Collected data

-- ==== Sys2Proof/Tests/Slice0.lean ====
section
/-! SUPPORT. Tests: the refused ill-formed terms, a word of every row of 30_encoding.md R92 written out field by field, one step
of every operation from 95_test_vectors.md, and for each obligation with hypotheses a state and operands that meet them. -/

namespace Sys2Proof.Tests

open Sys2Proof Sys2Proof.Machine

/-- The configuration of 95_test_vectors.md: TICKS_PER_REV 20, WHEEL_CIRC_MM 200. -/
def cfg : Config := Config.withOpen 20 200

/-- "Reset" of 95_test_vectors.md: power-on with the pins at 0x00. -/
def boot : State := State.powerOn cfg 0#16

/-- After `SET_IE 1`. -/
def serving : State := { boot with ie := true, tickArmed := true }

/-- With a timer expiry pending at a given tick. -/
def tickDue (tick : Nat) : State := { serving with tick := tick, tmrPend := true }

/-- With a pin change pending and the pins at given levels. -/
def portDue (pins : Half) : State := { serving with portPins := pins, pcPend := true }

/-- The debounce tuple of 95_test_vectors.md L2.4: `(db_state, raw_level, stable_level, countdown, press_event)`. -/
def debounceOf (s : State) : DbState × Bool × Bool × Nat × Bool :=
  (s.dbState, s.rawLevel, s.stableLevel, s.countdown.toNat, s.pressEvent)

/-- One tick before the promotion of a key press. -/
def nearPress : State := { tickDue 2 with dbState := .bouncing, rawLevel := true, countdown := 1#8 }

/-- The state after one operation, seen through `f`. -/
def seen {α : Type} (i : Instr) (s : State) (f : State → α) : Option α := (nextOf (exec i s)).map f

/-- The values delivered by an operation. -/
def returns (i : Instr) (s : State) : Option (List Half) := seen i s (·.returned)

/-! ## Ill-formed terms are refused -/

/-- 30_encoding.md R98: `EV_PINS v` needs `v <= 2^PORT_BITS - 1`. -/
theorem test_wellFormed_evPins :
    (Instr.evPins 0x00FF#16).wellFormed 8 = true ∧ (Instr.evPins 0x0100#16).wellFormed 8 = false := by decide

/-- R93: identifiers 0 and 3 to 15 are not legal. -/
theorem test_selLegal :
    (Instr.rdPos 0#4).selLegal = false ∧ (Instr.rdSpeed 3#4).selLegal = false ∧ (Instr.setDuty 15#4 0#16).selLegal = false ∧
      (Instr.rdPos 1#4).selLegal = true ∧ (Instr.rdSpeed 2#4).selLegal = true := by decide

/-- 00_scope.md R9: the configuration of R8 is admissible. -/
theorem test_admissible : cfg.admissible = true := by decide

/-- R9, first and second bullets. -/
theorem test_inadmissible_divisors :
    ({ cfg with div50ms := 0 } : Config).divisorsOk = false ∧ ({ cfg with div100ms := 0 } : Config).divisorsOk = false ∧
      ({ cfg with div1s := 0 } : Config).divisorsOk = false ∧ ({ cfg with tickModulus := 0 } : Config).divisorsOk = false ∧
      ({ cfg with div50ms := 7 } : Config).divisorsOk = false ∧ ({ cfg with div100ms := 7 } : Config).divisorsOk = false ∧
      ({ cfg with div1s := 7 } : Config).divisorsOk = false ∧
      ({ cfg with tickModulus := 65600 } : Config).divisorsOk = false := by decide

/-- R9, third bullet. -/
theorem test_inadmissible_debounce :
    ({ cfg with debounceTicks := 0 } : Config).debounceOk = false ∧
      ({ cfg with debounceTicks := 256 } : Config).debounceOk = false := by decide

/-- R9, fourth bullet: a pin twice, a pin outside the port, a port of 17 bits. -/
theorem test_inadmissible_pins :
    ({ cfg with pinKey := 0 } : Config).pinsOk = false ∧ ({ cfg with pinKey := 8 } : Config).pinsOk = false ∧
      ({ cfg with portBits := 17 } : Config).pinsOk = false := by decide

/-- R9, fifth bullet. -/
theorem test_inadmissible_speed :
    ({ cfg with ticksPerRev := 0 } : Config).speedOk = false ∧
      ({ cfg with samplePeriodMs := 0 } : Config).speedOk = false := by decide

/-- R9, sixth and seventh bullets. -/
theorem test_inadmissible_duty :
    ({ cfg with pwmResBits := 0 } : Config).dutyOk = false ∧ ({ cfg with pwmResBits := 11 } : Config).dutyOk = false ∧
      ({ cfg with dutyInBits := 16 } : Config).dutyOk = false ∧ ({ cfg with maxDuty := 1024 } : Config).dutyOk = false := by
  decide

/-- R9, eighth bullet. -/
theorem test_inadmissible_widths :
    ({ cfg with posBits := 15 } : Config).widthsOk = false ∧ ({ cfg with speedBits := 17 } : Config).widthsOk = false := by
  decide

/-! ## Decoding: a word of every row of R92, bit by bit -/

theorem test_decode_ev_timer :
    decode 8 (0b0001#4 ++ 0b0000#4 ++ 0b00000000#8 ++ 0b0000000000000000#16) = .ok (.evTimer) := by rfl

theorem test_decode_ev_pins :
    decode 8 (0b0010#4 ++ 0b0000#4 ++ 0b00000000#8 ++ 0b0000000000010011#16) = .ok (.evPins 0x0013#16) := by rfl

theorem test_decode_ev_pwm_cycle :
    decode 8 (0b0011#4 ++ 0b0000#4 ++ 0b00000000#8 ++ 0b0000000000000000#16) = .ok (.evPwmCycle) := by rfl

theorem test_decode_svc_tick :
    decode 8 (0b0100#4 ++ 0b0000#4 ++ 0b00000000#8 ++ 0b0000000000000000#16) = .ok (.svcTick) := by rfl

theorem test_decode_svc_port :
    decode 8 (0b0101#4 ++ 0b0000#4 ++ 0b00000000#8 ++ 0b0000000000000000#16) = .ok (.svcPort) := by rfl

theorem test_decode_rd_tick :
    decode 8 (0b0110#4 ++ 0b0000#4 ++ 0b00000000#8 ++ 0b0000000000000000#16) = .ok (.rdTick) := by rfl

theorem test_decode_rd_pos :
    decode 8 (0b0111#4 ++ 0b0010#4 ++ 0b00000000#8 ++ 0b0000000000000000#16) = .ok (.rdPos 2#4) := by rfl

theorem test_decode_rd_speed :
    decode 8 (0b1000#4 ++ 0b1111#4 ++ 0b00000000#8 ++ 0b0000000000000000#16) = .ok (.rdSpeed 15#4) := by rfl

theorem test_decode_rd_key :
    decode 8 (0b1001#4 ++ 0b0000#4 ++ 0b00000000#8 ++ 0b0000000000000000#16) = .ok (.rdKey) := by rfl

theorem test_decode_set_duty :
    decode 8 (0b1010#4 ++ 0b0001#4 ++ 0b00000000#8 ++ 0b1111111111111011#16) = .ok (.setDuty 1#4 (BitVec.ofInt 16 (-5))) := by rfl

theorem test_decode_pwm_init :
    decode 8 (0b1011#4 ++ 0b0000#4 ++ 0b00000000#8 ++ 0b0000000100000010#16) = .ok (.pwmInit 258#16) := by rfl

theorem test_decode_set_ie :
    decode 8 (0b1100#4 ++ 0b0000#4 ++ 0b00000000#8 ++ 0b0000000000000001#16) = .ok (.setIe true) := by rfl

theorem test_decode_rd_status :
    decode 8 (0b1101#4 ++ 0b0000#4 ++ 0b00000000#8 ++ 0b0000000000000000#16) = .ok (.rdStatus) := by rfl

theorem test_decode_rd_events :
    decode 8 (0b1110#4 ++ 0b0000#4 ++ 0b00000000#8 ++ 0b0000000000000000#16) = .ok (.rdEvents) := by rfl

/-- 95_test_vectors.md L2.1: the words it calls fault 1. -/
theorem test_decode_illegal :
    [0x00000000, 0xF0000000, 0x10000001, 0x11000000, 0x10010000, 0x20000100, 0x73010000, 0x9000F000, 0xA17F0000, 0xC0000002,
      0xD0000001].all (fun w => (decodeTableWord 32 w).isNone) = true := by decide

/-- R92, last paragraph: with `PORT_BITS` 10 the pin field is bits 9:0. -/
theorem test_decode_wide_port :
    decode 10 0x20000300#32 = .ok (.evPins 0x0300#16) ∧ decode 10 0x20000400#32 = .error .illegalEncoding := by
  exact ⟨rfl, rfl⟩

## Problem requirements
Reproduce exactly the lines above from the line with "pwmResBits := 0" to the line with "eighth bullet. -/", including both, and add nothing.

## Exercise answer
    ({ cfg with pwmResBits := 0 } : Config).dutyOk = false ∧ ({ cfg with pwmResBits := 11 } : Config).dutyOk = false ∧
      ({ cfg with dutyInBits := 16 } : Config).dutyOk = false ∧ ({ cfg with maxDuty := 1024 } : Config).dutyOk = false := by
  decide

/-- R9, eighth bullet. -/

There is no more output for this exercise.